> **EXERCISE GOAL**
The first line of the entries through the line bearing "d.sent := rfl": copy these lines exactly and return nothing else.

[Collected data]
* * * * * * *

/-! ### Dev.modEng -/

@[simp] theorem Dev.modEng_clock (d : Dev) (h : Nat) (f : Engine → Engine) : (d.modEng h f).clock = d.clock := rfl
@[simp] theorem Dev.modEng_freeCtr (d : Dev) (h : Nat) (f : Engine → Engine) : (d.modEng h f).freeCtr = d.freeCtr := rfl
@[simp] theorem Dev.modEng_sent (d : Dev) (h : Nat) (f : Engine → Engine) : (d.modEng h f).sent = d.sent := rfl
@[simp] theorem Dev.modEng_dict (d : Dev) (h : Nat) (f : Engine → Engine) : (d.modEng h f).dict = d.dict := rfl
@[simp] theorem Dev.modEng_ports (d : Dev) (h : Nat) (f : Engine → Engine) : (d.modEng h f).ports = d.ports := rfl
@[simp] theorem Dev.modEng_rings (d : Dev) (h : Nat) (f : Engine → Engine) : (d.modEng h f).rings = d.rings := rfl
@[simp] theorem Dev.modEng_ingest (d : Dev) (h : Nat) (f : Engine → Engine) : (d.modEng h f).ingest = d.ingest := rfl
@[simp] theorem Dev.modEng_rtsp (d : Dev) (h : Nat) (f : Engine → Engine) : (d.modEng h f).rtsp = d.rtsp := rfl
@[simp] theorem Dev.modEng_time (d : Dev) (h : Nat) (f : Engine → Engine) : (d.modEng h f).time = d.time := rfl
@[simp] theorem Dev.modEng_triggers (d : Dev) (h : Nat) (f : Engine → Engine) : (d.modEng h f).triggers = d.triggers := rfl
@[simp] theorem Dev.modEng_ctxs (d : Dev) (h : Nat) (f : Engine → Engine) : (d.modEng h f).ctxs = d.ctxs := rfl
@[simp] theorem Dev.modEng_groups (d : Dev) (h : Nat) (f : Engine → Engine) : (d.modEng h f).groups = d.groups := rfl
@[simp] theorem Dev.modEng_shadow (d : Dev) (h : Nat) (f : Engine → Engine) : (d.modEng h f).shadow = d.shadow := rfl
@[simp] theorem Dev.modEng_activeT (d : Dev) (h : Nat) (f : Engine → Engine) : (d.modEng h f).activeT = d.activeT := rfl
@[simp] theorem Dev.modEng_layers (d : Dev) (h : Nat) (f : Engine → Engine) : (d.modEng h f).layers = d.layers := rfl
@[simp] theorem Dev.modEng_slots (d : Dev) (h : Nat) (f : Engine → Engine) : (d.modEng h f).slots = d.slots := rfl
@[simp] theorem Dev.modEng_heads (d : Dev) (h : Nat) (f : Engine → Engine) : (d.modEng h f).heads = d.heads := rfl
@[simp] theorem Dev.modEng_pipes (d : Dev) (h : Nat) (f : Engine → Engine) : (d.modEng h f).pipes = d.pipes := rfl
@[simp] theorem Dev.modEng_bivouac (d : Dev) (h : Nat) (f : Engine → Engine) : (d.modEng h f).bivouac = d.bivouac := rfl
@[simp] theorem Dev.modEng_pitch (d : Dev) (h : Nat) (f : Engine → Engine) : (d.modEng h f).pitch = d.pitch := rfl
@[simp] theorem Dev.modEng_pitchStarted (d : Dev) (h : Nat) (f : Engine → Engine) : (d.modEng h f).pitchStarted = d.pitchStarted := rfl
@[simp] theorem Dev.modEng_pitchAt (d : Dev) (h : Nat) (f : Engine → Engine) : (d.modEng h f).pitchAt = d.pitchAt := rfl
@[simp] theorem Dev.modEng_links (d : Dev) (h : Nat) (f : Engine → Engine) : (d.modEng h f).links = d.links := rfl
@[simp] theorem Dev.modEng_lanes (d : Dev) (h : Nat) (f : Engine → Engine) : (d.modEng h f).lanes = d.lanes := rfl
@[simp] theorem Dev.modEng_rope (d : Dev) (h : Nat) (f : Engine → Engine) : (d.modEng h f).rope = d.rope := rfl
@[simp] theorem Dev.modEng_enc (d : Dev) (h : Nat) (f : Engine → Engine) : (d.modEng h f).enc = d.enc := rfl
@[simp] theorem Dev.modEng_encEngines (d : Dev) (h : Nat) (f : Engine → Engine) : (d.modEng h f).encEngines = d.encEngines := rfl
@[simp] theorem Dev.modEng_panels (d : Dev) (h : Nat) (f : Engine → Engine) : (d.modEng h f).panels = d.panels := rfl
@[simp] theorem Dev.modEng_touch (d : Dev) (h : Nat) (f : Engine → Engine) : (d.modEng h f).touch = d.touch := rfl
@[simp] theorem Dev.modEng_mem (d : Dev) (h : Nat) (f : Engine → Engine) : (d.modEng h f).mem = d.mem := rfl
@[simp] theorem Dev.modEng_chans (d : Dev) (h : Nat) (f : Engine → Engine) : (d.modEng h f).chans = d.chans := rfl
@[simp] theorem Dev.modEng_canPorts (d : Dev) (h : Nat) (f : Engine → Engine) : (d.modEng h f).canPorts = d.canPorts := rfl
@[simp] theorem Dev.modEng_procs (d : Dev) (h : Nat) (f : Engine → Engine) : (d.modEng h f).procs = d.procs := rfl
@[simp] theorem Dev.modEng_mbx (d : Dev) (h : Nat) (f : Engine → Engine) : (d.modEng h f).mbx = d.mbx := rfl
@[simp] theorem Dev.modEng_prots (d : Dev) (h : Nat) (f : Engine → Engine) : (d.modEng h f).prots = d.prots := rfl
@[simp] theorem Dev.modEng_cvus (d : Dev) (h : Nat) (f : Engine → Engine) : (d.modEng h f).cvus = d.cvus := rfl
@[simp] theorem Dev.modEng_witness (d : Dev) (h : Nat) (f : Engine → Engine) : (d.modEng h f).witness = d.witness := rfl
@[simp] theorem Dev.modEng_twin (d : Dev) (h : Nat) (f : Engine → Engine) : (d.modEng h f).twin = d.twin := rfl
@[simp] theorem Dev.modEng_anchor (d : Dev) (h : Nat) (f : Engine → Engine) : (d.modEng h f).anchor = d.anchor := rfl
@[simp] theorem Dev.modEng_health (d : Dev) (h : Nat) (f : Engine → Engine) : (d.modEng h f).health = d.health := rfl
@[simp] theorem Dev.modEng_flash (d : Dev) (h : Nat) (f : Engine → Engine) : (d.modEng h f).flash = d.flash := rfl
@[simp] theorem Dev.modEng_config (d : Dev) (h : Nat) (f : Engine → Engine) : (d.modEng h f).config = d.config := rfl
@[simp] theorem Dev.modEng_power (d : Dev) (h : Nat) (f : Engine → Engine) : (d.modEng h f).power = d.power := rfl
@[simp] theorem Dev.eng_modEng (d : Dev) (h : Nat) (f : Engine → Engine) : (d.modEng h f).eng h = f (d.eng h) := by simp [Dev.modEng, Dev.eng]
theorem Dev.eng_modEng_ne (d : Dev) {h j : Nat} (f : Engine → Engine) (hj : j ≠ h) : (d.modEng h f).eng j = d.eng j := by
  simp [Dev.modEng, Dev.eng, tget_tset_ne _ _ _ hj]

* * * * * * *

> **SOLUTION FOR THIS EXERCISE**
/-! ### Dev.modEng -/

@[simp] theorem Dev.modEng_clock (d : Dev) (h : Nat) (f : Engine → Engine) : (d.modEng h f).clock = d.clock := rfl
@[simp] theorem Dev.modEng_freeCtr (d : Dev) (h : Nat) (f : Engine → Engine) : (d.modEng h f).freeCtr = d.freeCtr := rfl
@[simp] theorem Dev.modEng_sent (d : Dev) (h : Nat) (f : Engine → Engine) : (d.modEng h f).sent = d.sent := rfl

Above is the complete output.